Home Secretary launches national communications campaign which says ‘Enough’ to violence against women and girls

The Home Secretary has launched a new, multi-year national communications campaign which says ‘Enough’ to violence against women and girls.

World Suicide Prevention DayThe campaign includes television adverts, billboards, social media and radio advertising, and will highlight different forms of violence against women and girls and the simple acts anyone can take to challenge perpetrators of abuse.

Forms of violence against women and girls represented include street harassment, coercive control and workplace harassment.

The campaign was informed by the 180,000 responses to the Call for Evidence last year. This multi-year campaign will also include communications to educate young people about healthy relationships and consent and ensure victims can recognise abuse and seek support.

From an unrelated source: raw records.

-- ==== Sys2Proof/Machine/Operands.lean ====
section
/-! DEFINITION. The operand forms of the commands: signed operands, version operands, polynomial registers, segment
descriptors and payloads, the codeword sequence. -/

namespace Sys2Proof.Machine

/-- `sext_32` (`00_scope.md` R6). -/
def sext32 (w : Word) : Int := w.toInt

/-- The bits of `value` from bit `width - 1` down to bit 0: most significant bit first (`43_bitbuffer.md` R182). -/
def bitsOf (value width : Nat) : List Bool := (List.range width).reverse.map value.testBit

/-- A version operand must lie in 1..40 (`42_segment.md` R161, `44_codeword.md` R203, `45_matrix.md` R234). -/
def checkVersion (v : Nat) : Except ErrCode Unit :=
  if 1 ≤ v ∧ v ≤ Config.maxVersion then .ok () else .error .rangeVersion

/-- The first address of PCOEF[k] (`20_memory.md` R76). -/
def pcoefBase (k : PReg) : Nat := Window.pcoef.base + 0x100 * k.val

/-- `operand(k)` (`41_poly.md` R141): the polynomial held in Pk, exactly as stored. -/
def polyOperand (s : State) (k : PReg) : Except ErrCode (List Byte) :=
  let len := (s.plen.get k).toNat
  if len = 0 then .error .domainEmpty
  else if s.params.polyMax < len then .error .hwPolyLen
  else .ok (s.bytesAt (pcoefBase k) len)

/-- Result write-back (`41_poly.md` R146): `PCOEF[d][0 .. len(r)) <- r`, `PLEN[d] <- len(r)`, nothing else. -/
def writePoly (s : State) (d : PReg) (r : List Byte) : State :=
  { s.setBytes (pcoefBase d) r with plen := s.plen.set d.val (BitVec.ofNat 9 r.length) }

/-- A segment descriptor's three fields (`10_state.md` R46). -/
structure Descriptor where
  offset : Nat
  count : Nat
  mode : Nat
  deriving DecidableEq, Repr

/-- Descriptor `i`: OFFSET = word0[15:0], COUNT = word0[31:16], MODE = word1[3:0], little-endian
(`10_state.md` R46, `20_memory.md` R75). -/
def descriptor (s : State) (i : Nat) : Descriptor :=
  let b := fun k => (s.byteAt (Window.segDesc.base + 8 * i + k)).toNat
  { offset := b 0 + 256 * b 1, count := b 2 + 256 * b 3, mode := b 4 % 16 }

/-- What a descriptor's MODE field asks for: AUTO (0) or an explicit mode; any other code is unknown
(`42_segment.md` R160). -/
def descriptorMode (code : Nat) : Except ErrCode (Option Mode) :=
  match code with
  | 0 => .ok none
  | 1 => .ok (some .numeric)
  | 2 => .ok (some .alphanumeric)
  | 4 => .ok (some .byte)
  | _ => .error .rangeMode

/-- `fetch(i)` (`42_segment.md` R163): the requested mode and the payload bytes. -/
def fetchSegment (s : State) (i : Nat) : Except ErrCode (Option Mode × List Byte) :=
  let d := descriptor s i
  match descriptorMode d.mode with
  | .error e => .error e
  | .ok mode =>
    if s.params.dataMax < d.offset + d.count then .error .hwDataBounds
    else .ok (mode, s.bytesAt (Window.data.base + d.offset) d.count)

/-- The codeword sequence CW[0 .. CWLEN) as bits, most significant bit of each codeword first
(`45_matrix.md` R242). -/
def codewordBits (s : State) : List Bool :=
  (s.bytesAt Window.cw.base s.cwLen.toNat).flatMap fun b => bitsOf b.toNat 8

end Sys2Proof.Machine
end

It has been developed with an advisory group comprising over 30 voluntary sector organisations, survivors and academics who have given their expert insight. The latest findings in behavioural science have also been used, including the role of peers and wider society in influencing people’s actions, and the importance of providing simple, clear options to overcome the barriers people can have to challenging abuse.

It comes as the Home Secretary, National Police Chiefs’ Council and College of Policing (HMICFRS) confirm that they are accepting and implementing all of the recommendations made by HMICFRS in their violence against women and girls inspection.

The inspection, commissioned by the Home Secretary last year, recommends:

  • Appointing a full-time VAWG national policing lead, to co-ordinate and improve the national policing response
  • Adding VAWG to the strategic policing requirement placing it on the same strategic footing as terrorism, serious organised crime and child sexual abuse
  • New guidance to police forces on how to treat victims and to establish a single national survey on victim satisfaction
  • Ensuring that progress is closely monitored, including violence against women and girls as a priority for the ministerially chaired Crime and Policing Performance Board
  • Taking action to make sure different agencies including the police, health and education, are working together effectively to tack violence against women and girls, including considering whether any new duties should be introduced.

Home Secretary, Priti Patel, commented: “For too long, the responsibility of keeping safe has been on the shoulders of women and girls. This campaign says enough, and recognises it is on all of us to demand major societal change. Everyone has a stake in this.

“Our new campaign shows that everyone can play a role in challenging abuse and making our country a safer place. By accepting all of the recommendations in the HMICFRS report I commissioned last year, the government and the police are doubling down to support victims and survivors and punish perpetrators.”

Deputy Chief Constable, Maggie Blyth, said: “The last year has seen some tragic and shocking incidences of violence against women and girls. There have been abhorrent examples of abuse or misogyny by police officers.

“The government’s decision to make tackling violence against women and girls a strategic policing requirement reinforces the commitment already made by police chiefs to prioritise making women and girls safer.”

Andrea Simon, Director of the End Violence Against Women Coalition (EVAW), argued: “We welcome this campaign to tackle male violence against women and girls. We can’t end this abuse without addressing the unacceptable attitudes and behaviours that minimise and normalise it.

“The End Violence Against Women Coalition has called for a public campaign since 2018, and it’s clear that this type of campaign must be long-term, properly funded and shaped by specialist organisations including those led by and for Black and ‘minoritised’ women.

It’s really important to engage men and boys in this conversation, because violence against women and girls is everyone’s business and we should all be able to take action and hold each other accountable.”